The primary entities in the differential diagnosis include marginal zone lymphoma (MZL), small lymphocytic lymphoma (SLL), and follicular lymphoma (FL). MZL is relatively more common in the oral cavity particularly in the setting of autoimmune exocrinopathy sharing some microscopic similarities with MCL.21
However, MZL is characterized by small to medium-sized neoplastic cells that are CD20+ but negative for CCND1 and CD5. SLL is a neoplastic proliferation of non-activated, mature-appearing small lymphocytes. Like MCL, it is typically CD5 positive; however, it lacks CCND1 expression. The finally FL, composed of follicular center B lymphocytes, shows positive staining for CD10 but fails to express CD5, CD43 or CCND1.2
Both the blastoid-variant MCL (BV-MCL) and the pleomorphic variant MCL (PV-MCL) are aggressive MCL subtypes. Although some believe these entities represent variants along the same spectrum, the WHO has recognized these two as distinct subtypes.2
BV-MCL is characterized by cells that resemble lymphoblasts with unusually high mitotic rates (>= 20-30/10hpf). Unlike conventional MCL, extra copies of the CCND1 gene characterize BV-MCL and the proliferation rate, as can be assessed by the expression of Ki67 antigen, is in excess of 50%.22,23
This variant more commonly affects older patients and has a shorter response duration after first-line therapy.23
PV-MCL, similar to BV-MCL, is histologically unique with large, pleomorphic cells that have round to oval nuclear contours, pale cytoplasm and with, at least some cells having, prominent nucleoli.2
Similar to previously published cases, our series of oral cavity MCL occurred more commonly in older men.5, 24-26
The finding of a mass, which may or may not be ulcerated, is the most common oral manifestation of NHLs.9,27
Eight of the 9 patients in this series presented with a mass. Treatment provided to these patients varied from combination chemotherapy to chemotherapy and radiotherapy to observation. Typically, MCL has a relentless clinically aggressive course that is resistant to therapy and a mean survival of only 3 years.2,28,29
In keeping with the previously published poor prognosis for MCL, 4 of 9 patients were dead of disease at a mean of 21 months.

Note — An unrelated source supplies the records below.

-- ==== Sys2Proof/Machine/Arming.lean ====
section
/-! DEFINITION. Arming a bucket (R61 to R63, R323, R368): the checks in the order of R62 and what a successful arming reserves. -/

namespace Sys2Proof.Machine

/-- BAD_BUCKET (R459). -/
def rsBadBucket : Nat := 0x27
/-- BUCKET_SPLITS_SHARD (R459). -/
def rsSplitsShard : Nat := 0x28
/-- NO_ERROR_MEMORY (R459). -/
def rsNoErrorMemory : Nat := 0x29
/-- LINES_EXHAUSTED (R459). -/
def rsLinesExhausted : Nat := 0x2A

/-- A bucket that has just been armed with a descriptor at an instant. -/
def bucketArmed (d : BitVec 256) (now : Nat) : Bucket := { bucketInit with desc := d, armTime := now, abandoned := false }

/-- The fields of a descriptor that arming refuses whatever the slot (R61, R62). -/
def descMalformed (d : BitVec 256) : Bool :=
  let mode := bdMode d
  bdField d 60 4 != 0 || bdField d 81 15 != 0 || bdField d 130 14 != 0 || bdField d 192 64 != 0
    || bdBase d % 1024 != 0 || mode == 3 || (mode != 2 && bdEmaxFixed d != 0) || (mode != 1 && bdHeldQuota d != 0)
    || bdChunks d == 0 || 65536 < bdChunks d || bdDeadline d == 0

/-- The chunks of a descriptor, ascending. -/
def descChunks (d : BitVec 256) : List Nat := (List.range (bdChunks d)).map (bdChunkIndex d)

/-- The owners of a descriptor's chunks, one for each extent that it touches (R98, R100). -/
def descOwners (sl : Slot) (d : BitVec 256) : List (Option Nat) :=
  let first := bdBase d / 1024
  let last := first + bdChunks d - 1
  (List.range (last / 1024 + 1 - first / 1024)).map (fun k => ownerOf sl (max first ((first / 1024 + k) * 1024)))

/-- Whether a descriptor collides with a bucket armed in the step, by number or by index (R62). -/
def descCollides (sl : Slot) (d : BitVec 256) : Bool :=
  sl.buckets.any (fun e => !e.2.abandoned && (e.1 == bdBucket d
    || (bdBase d < bdBase e.2.desc + 1024 * bdChunks e.2.desc && bdBase e.2.desc < bdBase d + 1024 * bdChunks d)))

/-- Whether a C1 or C2 window of the slot is smaller than a largest frame where the group has a source of that class (R62, R322,
R323): 4,160 bytes are 17 units and 16,448 bytes are 65 units. -/
def windowsTooSmall (sl : Slot) (v : GroupVer) : Bool :=
  (!(groupPorts v).isEmpty && windowOf sl 1 < 17) || (2 ≤ geDevices v && windowOf sl 2 < 65)

/-- Whether arming answers BAD_BUCKET (R62). -/
def descBad (sl : Slot) (d : BitVec 256) : Bool :=
  descMalformed d || 2 ^ 44 < bdBase d + 1024 * bdChunks d || sl.shard.l < bdBase d + 1024 * bdChunks d
    || (match stepGroup sl (bdGroup d) with
      | none => true
      | some v => geRelay v || windowsTooSmall sl v
          || (descOwners sl d).any (fun o => match o with
            | none => true
            | some x => (groupPos v x).isNone))
    || descCollides sl d

/-- Whether arming answers NO_ERROR_MEMORY (R62): a chunk that this device sends thinned lies outside its error memory. -/
def lacksErrorMemory (s : State) (sl : Slot) (b : Bucket) : Bool :=
  !isOwner s sl b && sendsThin sl b && (descChunks b.desc).any (fun g =>
    1024 * g < sl.shard.ememFirst || sl.shard.ememFirst + 1024 * sl.shard.ememChunks ≤ 1024 * g)

/-- Whether a chunk still holds its line (R72). -/
def holdsLine (c : Chunk) : Bool := c.st != .released && c.st != .abandoned

/-- The lines that the slot's buckets hold: in SRAM and in all. -/
def linesHeld (s : State) (sl : Slot) : Nat × Nat :=
  sl.buckets.foldl (fun n e =>
    let live := e.2.chunks.filter (fun c => holdsLine c.2)
    (n.1 + (live.filter (fun c => !chunkSpilled s e.2 c.1)).length, n.2 + live.length)) (0, 0)

/-- What arming a descriptor answers: none on success, else the first status of R62 that holds. -/
def armStatus (s : State) (i : Nat) (d : BitVec 256) : Option Nat :=
  let sl := getSlot s i
  let b := bucketArmed d s.time
  let os := descOwners sl d
  if descBad sl d then some rsBadBucket
  else if os.any (fun o => o != os.headD none) then some rsSplitsShard
  else if lacksErrorMemory s sl b then some rsNoErrorMemory
  else if sl.ob.sramLines + sl.ob.spillLines < (linesHeld s sl).2 + bdChunks d then some rsLinesExhausted
  else none

/-- A rehearsal's stall passes to the bucket armed next, in a step at attempt 0 (R299). -/
def takeStall (sl : Slot) (b : Nat) : Health :=
  match sl.health.stallNext with
  | some p => if sl.step.attempt = 0 then { sl.health with stallNext := none, stalled := sl.health.stalled ++ [(p, b)] } else sl.health
  | none => sl.health

/-- A bucket armed (R63, R65 to R67, R368): its lines reserved in ascending chunk order, its WINDOW frames sent, and its window round
launched at once where no member takes part. -/
def armBucket (s : State) (i : Nat) (d : BitVec 256) : State :=
  let sl := getSlot s i
  let n := bdBucket d
  let fixed := bdMode d == 2
  let b := { bucketArmed d s.time with
    emax := if fixed then some (bdEmaxFixed d) else none
    chunks := (List.range (bdChunks d)).map (fun j => (j, chunkInit (if fixed then .open_ else .armed)))
    sramLines := sl.ob.sramLines - (linesHeld s sl).1 }
  let s := modSlot s i (fun sl => { sl with buckets := tset sl.buckets n b, health := takeStall sl n })
  if fixed then sendWindows s i b 2 (bdEmaxFixed d)
  else checkWindowRound (sendWindows s i b 1 0) i n

end Sys2Proof.Machine
end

We conclude that although NHL is the second most common malignancy to affect the head and neck, MCL of the oral cavity is a very uncommon diagnosis. In keeping with other NHLs, most oral MCLs occur in an elderly male population and have a possible predilection for the palate. The microscopic diagnosis can be challenging given its similar appearance to other small cell lymphomas requiring a comprehensive immunohistochemical panel for the accurate diagnosis. Like MCL occurring in other sites in the body, the prognosis and outcome of oral MCL appears to be poor.